[Saved data entries]

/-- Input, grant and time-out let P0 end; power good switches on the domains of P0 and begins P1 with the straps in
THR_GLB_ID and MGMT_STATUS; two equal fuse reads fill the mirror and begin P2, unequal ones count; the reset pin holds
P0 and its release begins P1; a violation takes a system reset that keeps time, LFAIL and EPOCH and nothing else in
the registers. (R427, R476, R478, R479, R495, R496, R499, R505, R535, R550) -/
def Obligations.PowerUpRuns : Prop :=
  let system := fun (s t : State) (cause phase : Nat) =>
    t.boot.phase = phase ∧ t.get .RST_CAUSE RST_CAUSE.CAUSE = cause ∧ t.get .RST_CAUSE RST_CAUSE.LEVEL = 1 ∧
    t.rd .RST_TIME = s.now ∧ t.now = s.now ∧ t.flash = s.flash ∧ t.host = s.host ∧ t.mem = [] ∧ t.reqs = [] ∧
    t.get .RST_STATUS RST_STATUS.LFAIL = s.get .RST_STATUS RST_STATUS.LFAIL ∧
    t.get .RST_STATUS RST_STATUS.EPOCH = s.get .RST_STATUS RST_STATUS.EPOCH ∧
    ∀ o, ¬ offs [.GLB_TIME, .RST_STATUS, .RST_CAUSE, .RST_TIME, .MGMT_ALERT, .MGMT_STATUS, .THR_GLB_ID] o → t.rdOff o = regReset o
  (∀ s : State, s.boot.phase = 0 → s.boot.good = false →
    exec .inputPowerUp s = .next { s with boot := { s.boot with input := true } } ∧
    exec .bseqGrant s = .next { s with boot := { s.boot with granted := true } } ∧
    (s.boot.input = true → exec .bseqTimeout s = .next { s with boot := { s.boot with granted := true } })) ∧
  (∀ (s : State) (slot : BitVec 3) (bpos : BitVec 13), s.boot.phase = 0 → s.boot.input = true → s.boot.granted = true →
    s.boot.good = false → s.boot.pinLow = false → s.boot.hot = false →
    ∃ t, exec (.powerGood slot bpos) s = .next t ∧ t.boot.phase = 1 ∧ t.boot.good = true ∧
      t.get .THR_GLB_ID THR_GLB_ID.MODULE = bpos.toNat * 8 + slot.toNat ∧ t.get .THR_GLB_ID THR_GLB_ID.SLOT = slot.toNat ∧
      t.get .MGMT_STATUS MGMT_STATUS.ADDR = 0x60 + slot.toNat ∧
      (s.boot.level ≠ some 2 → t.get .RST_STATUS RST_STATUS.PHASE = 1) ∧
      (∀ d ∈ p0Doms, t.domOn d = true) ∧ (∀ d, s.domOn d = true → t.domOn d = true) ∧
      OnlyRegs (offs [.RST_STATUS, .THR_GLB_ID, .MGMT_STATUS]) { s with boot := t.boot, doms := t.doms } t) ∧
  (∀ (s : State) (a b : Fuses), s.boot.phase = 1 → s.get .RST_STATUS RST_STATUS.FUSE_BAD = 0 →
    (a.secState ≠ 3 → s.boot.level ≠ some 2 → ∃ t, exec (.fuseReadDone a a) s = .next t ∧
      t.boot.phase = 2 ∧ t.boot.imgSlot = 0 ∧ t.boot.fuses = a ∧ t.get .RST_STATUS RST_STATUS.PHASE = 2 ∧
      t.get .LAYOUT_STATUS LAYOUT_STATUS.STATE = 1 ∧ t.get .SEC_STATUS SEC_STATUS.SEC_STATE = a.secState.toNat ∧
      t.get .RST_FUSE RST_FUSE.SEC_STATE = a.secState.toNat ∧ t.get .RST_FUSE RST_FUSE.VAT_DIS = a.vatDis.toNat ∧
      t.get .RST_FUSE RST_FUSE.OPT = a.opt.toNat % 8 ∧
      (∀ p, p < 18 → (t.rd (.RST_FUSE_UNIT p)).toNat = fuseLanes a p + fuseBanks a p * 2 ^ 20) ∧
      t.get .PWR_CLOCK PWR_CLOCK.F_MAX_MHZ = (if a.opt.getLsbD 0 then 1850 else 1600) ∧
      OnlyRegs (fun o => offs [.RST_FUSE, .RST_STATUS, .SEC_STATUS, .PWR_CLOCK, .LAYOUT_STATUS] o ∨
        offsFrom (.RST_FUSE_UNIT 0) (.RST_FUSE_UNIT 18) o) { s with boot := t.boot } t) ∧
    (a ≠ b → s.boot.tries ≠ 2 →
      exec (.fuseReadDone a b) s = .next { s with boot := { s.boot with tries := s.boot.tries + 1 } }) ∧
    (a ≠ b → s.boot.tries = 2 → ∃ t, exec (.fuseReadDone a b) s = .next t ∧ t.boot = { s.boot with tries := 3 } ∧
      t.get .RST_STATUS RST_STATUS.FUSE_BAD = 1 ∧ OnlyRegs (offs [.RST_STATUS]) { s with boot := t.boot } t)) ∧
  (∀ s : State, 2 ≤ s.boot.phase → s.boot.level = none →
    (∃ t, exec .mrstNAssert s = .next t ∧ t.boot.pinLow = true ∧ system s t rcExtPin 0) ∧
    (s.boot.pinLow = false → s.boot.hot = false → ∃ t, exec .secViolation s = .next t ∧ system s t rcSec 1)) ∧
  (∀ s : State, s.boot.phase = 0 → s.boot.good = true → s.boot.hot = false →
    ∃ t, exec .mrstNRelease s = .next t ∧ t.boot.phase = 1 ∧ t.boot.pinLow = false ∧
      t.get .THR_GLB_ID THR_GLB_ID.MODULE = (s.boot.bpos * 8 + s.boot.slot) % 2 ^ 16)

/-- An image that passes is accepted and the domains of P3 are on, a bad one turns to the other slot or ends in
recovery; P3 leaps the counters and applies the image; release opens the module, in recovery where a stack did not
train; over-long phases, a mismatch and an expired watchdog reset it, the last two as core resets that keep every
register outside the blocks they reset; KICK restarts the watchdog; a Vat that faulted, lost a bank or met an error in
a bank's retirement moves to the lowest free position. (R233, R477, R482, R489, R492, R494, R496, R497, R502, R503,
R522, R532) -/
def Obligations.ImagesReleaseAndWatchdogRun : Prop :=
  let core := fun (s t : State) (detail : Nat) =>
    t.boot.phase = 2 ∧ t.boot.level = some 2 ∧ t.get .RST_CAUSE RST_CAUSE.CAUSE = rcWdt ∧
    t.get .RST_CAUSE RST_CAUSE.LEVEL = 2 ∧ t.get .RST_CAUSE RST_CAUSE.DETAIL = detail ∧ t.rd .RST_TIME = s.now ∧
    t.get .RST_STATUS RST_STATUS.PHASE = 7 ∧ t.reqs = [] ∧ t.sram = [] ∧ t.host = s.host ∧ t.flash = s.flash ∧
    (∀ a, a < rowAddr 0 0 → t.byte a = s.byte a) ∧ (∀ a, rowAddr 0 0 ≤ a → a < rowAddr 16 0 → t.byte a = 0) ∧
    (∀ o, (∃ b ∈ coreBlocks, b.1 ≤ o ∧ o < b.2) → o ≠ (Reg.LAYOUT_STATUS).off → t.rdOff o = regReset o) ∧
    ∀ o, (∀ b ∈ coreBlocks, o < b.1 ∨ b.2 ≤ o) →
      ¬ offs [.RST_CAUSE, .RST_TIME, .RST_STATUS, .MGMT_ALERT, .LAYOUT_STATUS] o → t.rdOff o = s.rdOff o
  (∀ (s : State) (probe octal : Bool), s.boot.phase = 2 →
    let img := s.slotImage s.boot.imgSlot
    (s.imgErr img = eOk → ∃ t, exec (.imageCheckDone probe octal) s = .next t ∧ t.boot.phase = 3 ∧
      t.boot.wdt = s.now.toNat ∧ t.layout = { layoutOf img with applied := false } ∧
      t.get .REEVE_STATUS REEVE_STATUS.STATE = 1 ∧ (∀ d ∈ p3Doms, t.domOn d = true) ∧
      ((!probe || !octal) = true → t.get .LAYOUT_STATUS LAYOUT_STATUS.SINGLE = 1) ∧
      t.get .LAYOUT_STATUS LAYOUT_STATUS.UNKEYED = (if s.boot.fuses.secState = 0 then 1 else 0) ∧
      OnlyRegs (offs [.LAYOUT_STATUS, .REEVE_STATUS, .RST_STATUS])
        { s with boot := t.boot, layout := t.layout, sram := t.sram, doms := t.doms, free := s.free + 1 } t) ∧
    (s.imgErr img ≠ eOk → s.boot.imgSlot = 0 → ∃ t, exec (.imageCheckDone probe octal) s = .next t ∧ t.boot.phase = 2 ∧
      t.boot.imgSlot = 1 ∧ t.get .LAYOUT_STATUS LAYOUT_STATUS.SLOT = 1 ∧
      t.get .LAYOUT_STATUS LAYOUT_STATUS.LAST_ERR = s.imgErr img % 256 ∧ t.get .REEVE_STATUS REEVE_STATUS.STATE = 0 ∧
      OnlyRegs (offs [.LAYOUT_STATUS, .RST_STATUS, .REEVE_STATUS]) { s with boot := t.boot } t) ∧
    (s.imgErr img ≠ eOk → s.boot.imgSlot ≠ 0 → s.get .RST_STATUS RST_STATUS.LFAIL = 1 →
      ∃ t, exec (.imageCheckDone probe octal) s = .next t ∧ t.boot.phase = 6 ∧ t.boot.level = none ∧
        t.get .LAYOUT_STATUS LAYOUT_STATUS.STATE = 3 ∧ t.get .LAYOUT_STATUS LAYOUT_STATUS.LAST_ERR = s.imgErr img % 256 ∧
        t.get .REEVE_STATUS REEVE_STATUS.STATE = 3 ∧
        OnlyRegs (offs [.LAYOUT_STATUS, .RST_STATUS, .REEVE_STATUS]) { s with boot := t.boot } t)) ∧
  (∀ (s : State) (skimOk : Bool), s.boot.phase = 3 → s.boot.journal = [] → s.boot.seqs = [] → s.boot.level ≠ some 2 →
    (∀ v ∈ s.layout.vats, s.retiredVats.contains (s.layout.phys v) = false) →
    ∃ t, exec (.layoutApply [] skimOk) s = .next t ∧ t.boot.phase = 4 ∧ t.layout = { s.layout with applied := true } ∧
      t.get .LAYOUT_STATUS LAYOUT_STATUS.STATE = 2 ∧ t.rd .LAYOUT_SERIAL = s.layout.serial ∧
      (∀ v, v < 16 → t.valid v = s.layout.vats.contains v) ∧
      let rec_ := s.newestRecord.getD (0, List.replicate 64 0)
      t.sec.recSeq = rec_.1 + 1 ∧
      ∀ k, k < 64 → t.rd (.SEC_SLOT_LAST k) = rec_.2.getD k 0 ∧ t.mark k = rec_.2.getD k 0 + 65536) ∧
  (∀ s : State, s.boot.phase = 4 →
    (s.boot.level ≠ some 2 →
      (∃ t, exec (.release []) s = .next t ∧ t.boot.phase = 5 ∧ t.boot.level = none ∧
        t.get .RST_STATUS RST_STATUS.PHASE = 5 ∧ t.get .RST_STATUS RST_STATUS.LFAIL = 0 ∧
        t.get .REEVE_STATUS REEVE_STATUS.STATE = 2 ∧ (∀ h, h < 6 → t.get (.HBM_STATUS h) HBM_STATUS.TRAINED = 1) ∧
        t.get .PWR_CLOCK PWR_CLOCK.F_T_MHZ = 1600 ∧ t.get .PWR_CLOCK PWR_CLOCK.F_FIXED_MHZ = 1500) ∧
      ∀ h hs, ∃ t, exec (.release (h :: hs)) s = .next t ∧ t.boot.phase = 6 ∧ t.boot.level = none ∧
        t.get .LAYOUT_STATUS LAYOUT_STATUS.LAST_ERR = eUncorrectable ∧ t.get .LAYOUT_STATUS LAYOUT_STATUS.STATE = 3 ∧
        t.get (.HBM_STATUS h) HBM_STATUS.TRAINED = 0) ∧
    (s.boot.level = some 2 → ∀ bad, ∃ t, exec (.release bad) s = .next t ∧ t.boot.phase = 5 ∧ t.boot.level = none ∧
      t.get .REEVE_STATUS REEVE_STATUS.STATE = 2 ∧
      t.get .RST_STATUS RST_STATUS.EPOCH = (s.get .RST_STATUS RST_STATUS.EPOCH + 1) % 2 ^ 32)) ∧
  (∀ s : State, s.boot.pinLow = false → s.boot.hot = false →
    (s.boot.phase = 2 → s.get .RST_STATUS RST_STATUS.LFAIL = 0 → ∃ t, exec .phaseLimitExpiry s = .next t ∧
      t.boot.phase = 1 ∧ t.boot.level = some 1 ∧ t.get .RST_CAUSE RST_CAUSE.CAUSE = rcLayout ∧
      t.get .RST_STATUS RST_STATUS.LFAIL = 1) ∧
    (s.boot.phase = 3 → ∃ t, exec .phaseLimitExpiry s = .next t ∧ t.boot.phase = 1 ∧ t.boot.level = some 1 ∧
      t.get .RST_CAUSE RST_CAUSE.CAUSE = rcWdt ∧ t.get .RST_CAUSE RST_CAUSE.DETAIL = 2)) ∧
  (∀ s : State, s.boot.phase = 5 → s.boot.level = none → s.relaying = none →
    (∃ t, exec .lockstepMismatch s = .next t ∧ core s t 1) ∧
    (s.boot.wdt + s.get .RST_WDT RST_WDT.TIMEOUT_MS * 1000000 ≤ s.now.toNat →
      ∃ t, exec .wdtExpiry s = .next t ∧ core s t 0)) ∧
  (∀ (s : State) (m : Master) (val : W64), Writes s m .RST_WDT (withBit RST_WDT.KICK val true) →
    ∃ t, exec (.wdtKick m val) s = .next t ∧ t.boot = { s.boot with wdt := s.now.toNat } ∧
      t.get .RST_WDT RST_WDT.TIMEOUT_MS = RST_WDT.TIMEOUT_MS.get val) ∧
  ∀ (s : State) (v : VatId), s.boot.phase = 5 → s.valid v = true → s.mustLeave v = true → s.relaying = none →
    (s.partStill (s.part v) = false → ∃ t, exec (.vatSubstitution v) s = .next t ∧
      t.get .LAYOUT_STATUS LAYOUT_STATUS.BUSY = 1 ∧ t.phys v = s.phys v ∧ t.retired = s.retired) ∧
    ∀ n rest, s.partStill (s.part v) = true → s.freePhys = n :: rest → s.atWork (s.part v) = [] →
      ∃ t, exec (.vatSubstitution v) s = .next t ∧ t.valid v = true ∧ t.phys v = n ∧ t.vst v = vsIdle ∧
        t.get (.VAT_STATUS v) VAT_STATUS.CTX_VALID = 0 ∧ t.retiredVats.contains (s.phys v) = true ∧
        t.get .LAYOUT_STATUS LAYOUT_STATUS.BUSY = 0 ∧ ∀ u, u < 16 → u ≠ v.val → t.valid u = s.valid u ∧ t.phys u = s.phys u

> [WHAT TO DO]
Nothing but the lines above from the one containing "(s.imgErr img ≠ eOk → s.boot.imgSlot ≠" through the one containing "(s.boot.phase = 2" should appear in the answer, each repeated exactly.

> [TASK ANSWER]
    (s.imgErr img ≠ eOk → s.boot.imgSlot ≠ 0 → s.get .RST_STATUS RST_STATUS.LFAIL = 1 →
      ∃ t, exec (.imageCheckDone probe octal) s = .next t ∧ t.boot.phase = 6 ∧ t.boot.level = none ∧
        t.get .LAYOUT_STATUS LAYOUT_STATUS.STATE = 3 ∧ t.get .LAYOUT_STATUS LAYOUT_STATUS.LAST_ERR = s.imgErr img % 256 ∧
        t.get .REEVE_STATUS REEVE_STATUS.STATE = 3 ∧
        OnlyRegs (offs [.LAYOUT_STATUS, .RST_STATUS, .REEVE_STATUS]) { s with boot := t.boot } t)) ∧
  (∀ (s : State) (skimOk : Bool), s.boot.phase = 3 → s.boot.journal = [] → s.boot.seqs = [] → s.boot.level ≠ some 2 →
    (∀ v ∈ s.layout.vats, s.retiredVats.contains (s.layout.phys v) = false) →
    ∃ t, exec (.layoutApply [] skimOk) s = .next t ∧ t.boot.phase = 4 ∧ t.layout = { s.layout with applied := true } ∧
      t.get .LAYOUT_STATUS LAYOUT_STATUS.STATE = 2 ∧ t.rd .LAYOUT_SERIAL = s.layout.serial ∧
      (∀ v, v < 16 → t.valid v = s.layout.vats.contains v) ∧
      let rec_ := s.newestRecord.getD (0, List.replicate 64 0)
      t.sec.recSeq = rec_.1 + 1 ∧
      ∀ k, k < 64 → t.rd (.SEC_SLOT_LAST k) = rec_.2.getD k 0 ∧ t.mark k = rec_.2.getD k 0 + 65536) ∧
  (∀ s : State, s.boot.phase = 4 →
    (s.boot.level ≠ some 2 →
      (∃ t, exec (.release []) s = .next t ∧ t.boot.phase = 5 ∧ t.boot.level = none ∧
        t.get .RST_STATUS RST_STATUS.PHASE = 5 ∧ t.get .RST_STATUS RST_STATUS.LFAIL = 0 ∧
        t.get .REEVE_STATUS REEVE_STATUS.STATE = 2 ∧ (∀ h, h < 6 → t.get (.HBM_STATUS h) HBM_STATUS.TRAINED = 1) ∧
        t.get .PWR_CLOCK PWR_CLOCK.F_T_MHZ = 1600 ∧ t.get .PWR_CLOCK PWR_CLOCK.F_FIXED_MHZ = 1500) ∧
      ∀ h hs, ∃ t, exec (.release (h :: hs)) s = .next t ∧ t.boot.phase = 6 ∧ t.boot.level = none ∧
        t.get .LAYOUT_STATUS LAYOUT_STATUS.LAST_ERR = eUncorrectable ∧ t.get .LAYOUT_STATUS LAYOUT_STATUS.STATE = 3 ∧
        t.get (.HBM_STATUS h) HBM_STATUS.TRAINED = 0) ∧
    (s.boot.level = some 2 → ∀ bad, ∃ t, exec (.release bad) s = .next t ∧ t.boot.phase = 5 ∧ t.boot.level = none ∧
      t.get .REEVE_STATUS REEVE_STATUS.STATE = 2 ∧
      t.get .RST_STATUS RST_STATUS.EPOCH = (s.get .RST_STATUS RST_STATUS.EPOCH + 1) % 2 ^ 32)) ∧
  (∀ s : State, s.boot.pinLow = false → s.boot.hot = false →
    (s.boot.phase = 2 → s.get .RST_STATUS RST_STATUS.LFAIL = 0 → ∃ t, exec .phaseLimitExpiry s = .next t ∧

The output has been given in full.